_The input:_
/-- The effect of one pipeline write on a bank. -/
def Bank.applyReg (b : Bank) (d : WDst) (v : PWord) : Bank :=
  match d with
  | .g i => { b with g := tputD {} b.g i v }
  | .a i => { b with a := tputD 0 b.a i (v.val.setWidth 20) }
  | .m i => { b with m := tputD 0 b.m i (v.val.setWidth 20) }
  | .l i => { b with l := tputD 0 b.l i (v.val.setWidth 21) }
  | .flags f => { b with flags := f }
  | .astatSet => { b with astat := b.astat ||| v.val.setWidth 4 }
  | .astatClr => { b with astat := b.astat &&& ~~~ v.val.setWidth 4 }
  | .evClr => { b with ck := b.ck && !v.val.getLsbD 0, ps := b.ps && !v.val.getLsbD 1, ab := b.ab && !v.val.getLsbD 2 }
  | .core _ => b
  | .coef _ => b

/-- One pipeline write takes effect (R131, R133). -/
def State.applyWrite (s : State) (t c cls : Nat) (w : PendWrite) : State :=
  match w.dst with
  | .core a => (s.writeRun t c cls a (leBytes 4 w.val.val.toNat) w.val.poison).sawStore t c a 4
  | .coef a => s.writeAll .coef (coreKey t c) a (leBytes 4 w.val.val.toNat) w.val.poison
  | .astatSet => s.mergeFlags t c cls (w.val.val.setWidth 4)
  | _ => s.updBank t c cls fun b => b.applyReg w.dst w.val

/-- Clears precede merges of the same cycle (R9, R104). -/
def WDst.rank : WDst → Nat
  | .astatClr => 0
  | .evClr => 0
  | _ => 1

/-- The writes of a list that fall in one cycle, clears first. -/
def inCycle (n : Nat) (l : List PendWrite) : List PendWrite :=
  let x := l.filter fun w => w.due == n
  (x.filter fun w => w.dst.rank == 0) ++ (x.filter fun w => w.dst.rank == 1)

/-- The pending writes due in `n` cycles from cycle `d` take effect in order of time. -/
def State.retireFrom (s : State) (t c cls d : Nat) : Nat → State
  | 0 => s
  | n + 1 =>
    let b := s.bank t c cls
    let now := inCycle d b.pipe
    let s := s.setBank t c cls { b with pipe := b.pipe.filter fun w => w.due != d }
    (now.foldl (fun s w => s.applyWrite t c cls w) s).retireFrom t c cls (d + 1) n

/-- Every write in the pipeline of a bank takes effect: no cycle issues between (R145). -/
def State.flushBank (s : State) (t c cls : Nat) : State :=
  let b := s.bank t c cls
  let last := (b.pipe.map (·.due)).foldl max 0
  let n := (s.core t c).time
  s.retireFrom t c cls n (last + 1 - n)

/-- The units of a class 2 program or task that ends otherwise than at its END (R149): its matrix commands are
abandoned, its launches stop, its SIS streams are cancelled. -/
def State.endUnits2 (s : State) (t c : Nat) : State :=
  ((s.abandon t c).stopLaunches t c 2).cancelStreams t c fun x => decide (x.src = .sis) && x.cls == 2

/-- The bank stops issuing and its class is no longer active. -/
def State.deactivate (s : State) (t c cls : Nat) : State :=
  let s := s.flushBank t c cls
  let s := s.updBank t c cls fun b => { b with
    active := false, isTask := false, holding := false, delay := none, loops := [], idle := 0, atFence := false }
  s.updCore t c fun k => k.reissueAfter cls

/-- R181, R222: the task that ran ends; it counts, unless it is parked. -/
def State.endTask (s : State) (t c : Nat) : State :=
  let d := s.disp t c
  let s := s.updDisp t c fun d => { d with running := none, xfaulted := false }
  match d.running with
  | none => s
  | some k => if d.xfaulted then s.parkTask t c k else s.incReg (tileDA t) (pgVec c) 0x054

/-- Sequencer FAULT bits (R158). -/
def sfADDR : Nat := 0
def sfMQ : Nat := 1
def sfPOISON : Nat := 2
def sfRSTACK : Nat := 3
def sfUNIT : Nat := 4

_Action item:_
Find "(R131, R133). -/" in the entries above and copy that whole line exactly, then each line after it through the line that contains "let s := s.flushBank t c cls".

_Finished exercise:_
/-- One pipeline write takes effect (R131, R133). -/
def State.applyWrite (s : State) (t c cls : Nat) (w : PendWrite) : State :=
  match w.dst with
  | .core a => (s.writeRun t c cls a (leBytes 4 w.val.val.toNat) w.val.poison).sawStore t c a 4
  | .coef a => s.writeAll .coef (coreKey t c) a (leBytes 4 w.val.val.toNat) w.val.poison
  | .astatSet => s.mergeFlags t c cls (w.val.val.setWidth 4)
  | _ => s.updBank t c cls fun b => b.applyReg w.dst w.val

/-- Clears precede merges of the same cycle (R9, R104). -/
def WDst.rank : WDst → Nat
  | .astatClr => 0
  | .evClr => 0
  | _ => 1

/-- The writes of a list that fall in one cycle, clears first. -/
def inCycle (n : Nat) (l : List PendWrite) : List PendWrite :=
  let x := l.filter fun w => w.due == n
  (x.filter fun w => w.dst.rank == 0) ++ (x.filter fun w => w.dst.rank == 1)

/-- The pending writes due in `n` cycles from cycle `d` take effect in order of time. -/
def State.retireFrom (s : State) (t c cls d : Nat) : Nat → State
  | 0 => s
  | n + 1 =>
    let b := s.bank t c cls
    let now := inCycle d b.pipe
    let s := s.setBank t c cls { b with pipe := b.pipe.filter fun w => w.due != d }
    (now.foldl (fun s w => s.applyWrite t c cls w) s).retireFrom t c cls (d + 1) n

/-- Every write in the pipeline of a bank takes effect: no cycle issues between (R145). -/
def State.flushBank (s : State) (t c cls : Nat) : State :=
  let b := s.bank t c cls
  let last := (b.pipe.map (·.due)).foldl max 0
  let n := (s.core t c).time
  s.retireFrom t c cls n (last + 1 - n)

/-- The units of a class 2 program or task that ends otherwise than at its END (R149): its matrix commands are
abandoned, its launches stop, its SIS streams are cancelled. -/
def State.endUnits2 (s : State) (t c : Nat) : State :=
  ((s.abandon t c).stopLaunches t c 2).cancelStreams t c fun x => decide (x.src = .sis) && x.cls == 2

/-- The bank stops issuing and its class is no longer active. -/
def State.deactivate (s : State) (t c cls : Nat) : State :=
  let s := s.flushBank t c cls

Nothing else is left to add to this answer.